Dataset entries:
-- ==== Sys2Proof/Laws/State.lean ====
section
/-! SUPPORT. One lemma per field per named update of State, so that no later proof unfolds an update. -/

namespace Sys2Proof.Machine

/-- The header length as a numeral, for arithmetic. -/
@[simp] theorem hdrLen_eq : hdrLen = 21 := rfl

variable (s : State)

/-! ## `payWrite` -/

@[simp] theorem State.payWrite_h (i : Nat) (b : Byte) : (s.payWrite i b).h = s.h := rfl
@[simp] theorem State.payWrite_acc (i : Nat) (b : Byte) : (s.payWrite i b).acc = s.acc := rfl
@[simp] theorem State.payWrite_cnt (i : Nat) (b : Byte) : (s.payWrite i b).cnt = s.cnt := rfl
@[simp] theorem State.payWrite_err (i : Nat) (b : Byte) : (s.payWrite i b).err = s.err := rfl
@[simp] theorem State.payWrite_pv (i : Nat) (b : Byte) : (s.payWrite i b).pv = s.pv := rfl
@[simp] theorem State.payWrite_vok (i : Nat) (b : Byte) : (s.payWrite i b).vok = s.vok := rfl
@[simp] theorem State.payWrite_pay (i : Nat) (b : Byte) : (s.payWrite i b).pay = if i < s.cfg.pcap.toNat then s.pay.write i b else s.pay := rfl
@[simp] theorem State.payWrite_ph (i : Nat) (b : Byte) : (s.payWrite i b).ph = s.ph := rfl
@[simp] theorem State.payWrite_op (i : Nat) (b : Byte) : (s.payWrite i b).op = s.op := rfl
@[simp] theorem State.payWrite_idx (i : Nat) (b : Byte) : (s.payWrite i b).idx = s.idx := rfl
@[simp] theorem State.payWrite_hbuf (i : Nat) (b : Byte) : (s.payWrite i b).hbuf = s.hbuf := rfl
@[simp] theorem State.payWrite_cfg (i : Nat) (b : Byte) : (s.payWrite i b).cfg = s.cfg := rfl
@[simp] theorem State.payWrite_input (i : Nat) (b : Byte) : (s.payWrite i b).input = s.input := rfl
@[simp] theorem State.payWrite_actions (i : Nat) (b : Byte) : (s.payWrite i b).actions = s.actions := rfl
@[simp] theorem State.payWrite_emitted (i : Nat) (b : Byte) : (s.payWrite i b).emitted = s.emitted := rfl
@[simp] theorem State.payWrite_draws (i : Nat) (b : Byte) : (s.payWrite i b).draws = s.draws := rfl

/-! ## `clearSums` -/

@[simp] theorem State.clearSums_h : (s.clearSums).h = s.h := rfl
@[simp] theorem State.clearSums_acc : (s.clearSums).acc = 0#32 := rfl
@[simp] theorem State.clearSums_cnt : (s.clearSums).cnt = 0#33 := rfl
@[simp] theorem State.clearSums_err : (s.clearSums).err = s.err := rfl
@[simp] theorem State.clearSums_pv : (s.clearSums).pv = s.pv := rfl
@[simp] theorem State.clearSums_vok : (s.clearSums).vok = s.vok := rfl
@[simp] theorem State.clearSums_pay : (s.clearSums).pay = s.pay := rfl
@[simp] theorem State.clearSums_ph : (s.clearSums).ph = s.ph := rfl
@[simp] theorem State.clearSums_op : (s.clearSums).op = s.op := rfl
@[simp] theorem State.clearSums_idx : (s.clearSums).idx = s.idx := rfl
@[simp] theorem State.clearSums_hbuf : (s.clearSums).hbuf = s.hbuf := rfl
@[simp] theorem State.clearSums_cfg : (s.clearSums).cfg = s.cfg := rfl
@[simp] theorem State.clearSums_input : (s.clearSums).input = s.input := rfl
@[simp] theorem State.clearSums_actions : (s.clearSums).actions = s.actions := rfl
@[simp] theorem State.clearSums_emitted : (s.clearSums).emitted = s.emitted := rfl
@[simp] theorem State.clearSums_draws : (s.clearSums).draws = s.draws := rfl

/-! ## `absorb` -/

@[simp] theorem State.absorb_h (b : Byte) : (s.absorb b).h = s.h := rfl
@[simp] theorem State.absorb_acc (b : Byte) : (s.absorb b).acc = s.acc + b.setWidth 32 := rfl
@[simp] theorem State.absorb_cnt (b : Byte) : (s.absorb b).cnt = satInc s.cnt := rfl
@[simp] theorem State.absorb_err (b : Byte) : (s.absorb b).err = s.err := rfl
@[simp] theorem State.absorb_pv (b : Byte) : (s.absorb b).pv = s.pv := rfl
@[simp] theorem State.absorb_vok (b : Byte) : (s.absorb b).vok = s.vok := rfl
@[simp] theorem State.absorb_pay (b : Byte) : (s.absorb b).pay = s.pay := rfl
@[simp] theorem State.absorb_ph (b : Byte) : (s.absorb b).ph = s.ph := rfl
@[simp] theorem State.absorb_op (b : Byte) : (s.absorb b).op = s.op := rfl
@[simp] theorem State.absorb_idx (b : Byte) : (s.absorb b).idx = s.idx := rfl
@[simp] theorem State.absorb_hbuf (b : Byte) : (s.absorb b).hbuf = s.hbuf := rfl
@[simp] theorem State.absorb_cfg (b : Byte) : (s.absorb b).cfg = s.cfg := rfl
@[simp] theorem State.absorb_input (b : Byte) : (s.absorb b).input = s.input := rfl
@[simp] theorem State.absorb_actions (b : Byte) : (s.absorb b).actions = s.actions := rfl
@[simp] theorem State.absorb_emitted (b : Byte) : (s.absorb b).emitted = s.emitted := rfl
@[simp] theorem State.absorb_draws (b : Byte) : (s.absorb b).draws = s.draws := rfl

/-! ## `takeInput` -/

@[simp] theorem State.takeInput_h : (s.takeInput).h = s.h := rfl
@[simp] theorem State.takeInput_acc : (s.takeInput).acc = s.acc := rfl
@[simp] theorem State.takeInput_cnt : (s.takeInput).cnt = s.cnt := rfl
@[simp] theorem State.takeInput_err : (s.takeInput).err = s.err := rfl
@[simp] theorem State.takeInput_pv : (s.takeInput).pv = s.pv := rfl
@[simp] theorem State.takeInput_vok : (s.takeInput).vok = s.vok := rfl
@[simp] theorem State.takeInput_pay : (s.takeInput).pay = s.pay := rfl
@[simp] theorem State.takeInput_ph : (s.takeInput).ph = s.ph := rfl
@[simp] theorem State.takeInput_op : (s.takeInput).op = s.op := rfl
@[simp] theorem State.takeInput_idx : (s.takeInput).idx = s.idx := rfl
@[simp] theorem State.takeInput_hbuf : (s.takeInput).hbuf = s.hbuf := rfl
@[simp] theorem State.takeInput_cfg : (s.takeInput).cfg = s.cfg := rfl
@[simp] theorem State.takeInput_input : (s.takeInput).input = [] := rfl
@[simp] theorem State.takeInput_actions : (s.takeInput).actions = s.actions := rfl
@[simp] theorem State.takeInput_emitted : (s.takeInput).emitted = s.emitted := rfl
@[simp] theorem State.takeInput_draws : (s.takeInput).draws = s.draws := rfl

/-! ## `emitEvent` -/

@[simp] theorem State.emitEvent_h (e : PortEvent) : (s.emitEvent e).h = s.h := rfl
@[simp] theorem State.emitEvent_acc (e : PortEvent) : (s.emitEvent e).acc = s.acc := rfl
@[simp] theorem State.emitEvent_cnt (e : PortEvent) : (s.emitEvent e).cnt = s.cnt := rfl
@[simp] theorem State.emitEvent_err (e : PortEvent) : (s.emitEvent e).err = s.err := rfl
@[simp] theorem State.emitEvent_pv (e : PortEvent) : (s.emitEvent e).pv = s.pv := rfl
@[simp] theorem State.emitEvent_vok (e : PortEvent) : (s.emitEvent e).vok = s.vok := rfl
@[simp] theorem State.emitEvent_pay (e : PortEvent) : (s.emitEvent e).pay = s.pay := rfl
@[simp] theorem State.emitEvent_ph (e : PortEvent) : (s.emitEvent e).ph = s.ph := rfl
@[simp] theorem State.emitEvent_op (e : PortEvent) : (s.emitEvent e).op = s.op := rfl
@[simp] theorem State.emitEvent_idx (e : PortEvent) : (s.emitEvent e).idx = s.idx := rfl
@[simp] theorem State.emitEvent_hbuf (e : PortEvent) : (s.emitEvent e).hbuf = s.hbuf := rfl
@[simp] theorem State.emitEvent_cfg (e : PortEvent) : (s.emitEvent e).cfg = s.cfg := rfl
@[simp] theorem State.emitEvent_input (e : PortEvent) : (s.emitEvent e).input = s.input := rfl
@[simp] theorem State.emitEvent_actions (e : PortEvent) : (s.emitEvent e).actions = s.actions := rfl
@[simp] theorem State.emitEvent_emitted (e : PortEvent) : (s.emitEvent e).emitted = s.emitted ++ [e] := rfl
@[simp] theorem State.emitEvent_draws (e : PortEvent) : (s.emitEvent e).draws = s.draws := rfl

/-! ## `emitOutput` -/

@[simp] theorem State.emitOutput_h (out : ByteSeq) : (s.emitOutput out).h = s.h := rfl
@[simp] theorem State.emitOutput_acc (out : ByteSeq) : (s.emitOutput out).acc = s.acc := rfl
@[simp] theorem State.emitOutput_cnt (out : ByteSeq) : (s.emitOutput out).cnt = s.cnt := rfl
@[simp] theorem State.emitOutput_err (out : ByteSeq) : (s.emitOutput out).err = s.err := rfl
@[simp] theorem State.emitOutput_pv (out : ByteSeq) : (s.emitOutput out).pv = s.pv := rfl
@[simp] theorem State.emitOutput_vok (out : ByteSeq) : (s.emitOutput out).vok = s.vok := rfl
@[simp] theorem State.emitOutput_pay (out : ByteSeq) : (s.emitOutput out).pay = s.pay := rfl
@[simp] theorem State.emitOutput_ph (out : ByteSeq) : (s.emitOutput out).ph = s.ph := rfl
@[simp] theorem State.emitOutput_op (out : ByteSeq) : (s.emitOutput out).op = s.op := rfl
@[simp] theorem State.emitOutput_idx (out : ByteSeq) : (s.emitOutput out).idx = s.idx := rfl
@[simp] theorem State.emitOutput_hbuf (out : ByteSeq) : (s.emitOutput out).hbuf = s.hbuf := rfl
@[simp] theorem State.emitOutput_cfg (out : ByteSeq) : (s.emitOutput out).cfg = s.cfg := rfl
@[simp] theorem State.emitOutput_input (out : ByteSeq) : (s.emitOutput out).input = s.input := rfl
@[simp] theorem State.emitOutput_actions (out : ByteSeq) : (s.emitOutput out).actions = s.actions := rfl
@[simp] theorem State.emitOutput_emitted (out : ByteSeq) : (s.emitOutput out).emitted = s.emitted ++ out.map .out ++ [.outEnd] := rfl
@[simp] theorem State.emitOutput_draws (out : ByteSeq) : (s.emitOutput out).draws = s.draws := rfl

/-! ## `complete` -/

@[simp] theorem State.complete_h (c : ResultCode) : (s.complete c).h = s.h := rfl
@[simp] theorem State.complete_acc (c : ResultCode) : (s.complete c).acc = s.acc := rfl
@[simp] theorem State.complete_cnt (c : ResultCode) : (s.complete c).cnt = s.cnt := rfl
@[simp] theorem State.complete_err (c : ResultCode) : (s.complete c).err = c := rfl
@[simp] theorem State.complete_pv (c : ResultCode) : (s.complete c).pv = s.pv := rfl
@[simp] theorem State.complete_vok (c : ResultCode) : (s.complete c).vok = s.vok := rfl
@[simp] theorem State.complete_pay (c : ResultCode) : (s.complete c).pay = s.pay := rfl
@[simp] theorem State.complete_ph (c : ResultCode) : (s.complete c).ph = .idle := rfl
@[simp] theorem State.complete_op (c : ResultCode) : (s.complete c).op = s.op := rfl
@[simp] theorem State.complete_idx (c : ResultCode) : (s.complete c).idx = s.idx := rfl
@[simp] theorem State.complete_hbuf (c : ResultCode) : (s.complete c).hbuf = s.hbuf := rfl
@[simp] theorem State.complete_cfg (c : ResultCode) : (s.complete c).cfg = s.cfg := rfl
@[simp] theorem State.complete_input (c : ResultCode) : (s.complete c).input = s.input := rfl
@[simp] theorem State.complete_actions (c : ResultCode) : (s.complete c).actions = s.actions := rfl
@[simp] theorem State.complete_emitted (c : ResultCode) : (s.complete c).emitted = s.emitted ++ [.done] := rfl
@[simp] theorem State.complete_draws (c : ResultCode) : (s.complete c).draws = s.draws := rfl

## Brief:
Given the records above, restate word for word only the lines starting at the one with "e).hbuf = s.hbuf := rfl" and ending at the one with "out).idx = s.idx := rfl".

## Exercise result:
@[simp] theorem State.emitEvent_hbuf (e : PortEvent) : (s.emitEvent e).hbuf = s.hbuf := rfl
@[simp] theorem State.emitEvent_cfg (e : PortEvent) : (s.emitEvent e).cfg = s.cfg := rfl
@[simp] theorem State.emitEvent_input (e : PortEvent) : (s.emitEvent e).input = s.input := rfl
@[simp] theorem State.emitEvent_actions (e : PortEvent) : (s.emitEvent e).actions = s.actions := rfl
@[simp] theorem State.emitEvent_emitted (e : PortEvent) : (s.emitEvent e).emitted = s.emitted ++ [e] := rfl
@[simp] theorem State.emitEvent_draws (e : PortEvent) : (s.emitEvent e).draws = s.draws := rfl

/-! ## `emitOutput` -/

@[simp] theorem State.emitOutput_h (out : ByteSeq) : (s.emitOutput out).h = s.h := rfl
@[simp] theorem State.emitOutput_acc (out : ByteSeq) : (s.emitOutput out).acc = s.acc := rfl
@[simp] theorem State.emitOutput_cnt (out : ByteSeq) : (s.emitOutput out).cnt = s.cnt := rfl
@[simp] theorem State.emitOutput_err (out : ByteSeq) : (s.emitOutput out).err = s.err := rfl
@[simp] theorem State.emitOutput_pv (out : ByteSeq) : (s.emitOutput out).pv = s.pv := rfl
@[simp] theorem State.emitOutput_vok (out : ByteSeq) : (s.emitOutput out).vok = s.vok := rfl
@[simp] theorem State.emitOutput_pay (out : ByteSeq) : (s.emitOutput out).pay = s.pay := rfl
@[simp] theorem State.emitOutput_ph (out : ByteSeq) : (s.emitOutput out).ph = s.ph := rfl
@[simp] theorem State.emitOutput_op (out : ByteSeq) : (s.emitOutput out).op = s.op := rfl
@[simp] theorem State.emitOutput_idx (out : ByteSeq) : (s.emitOutput out).idx = s.idx := rfl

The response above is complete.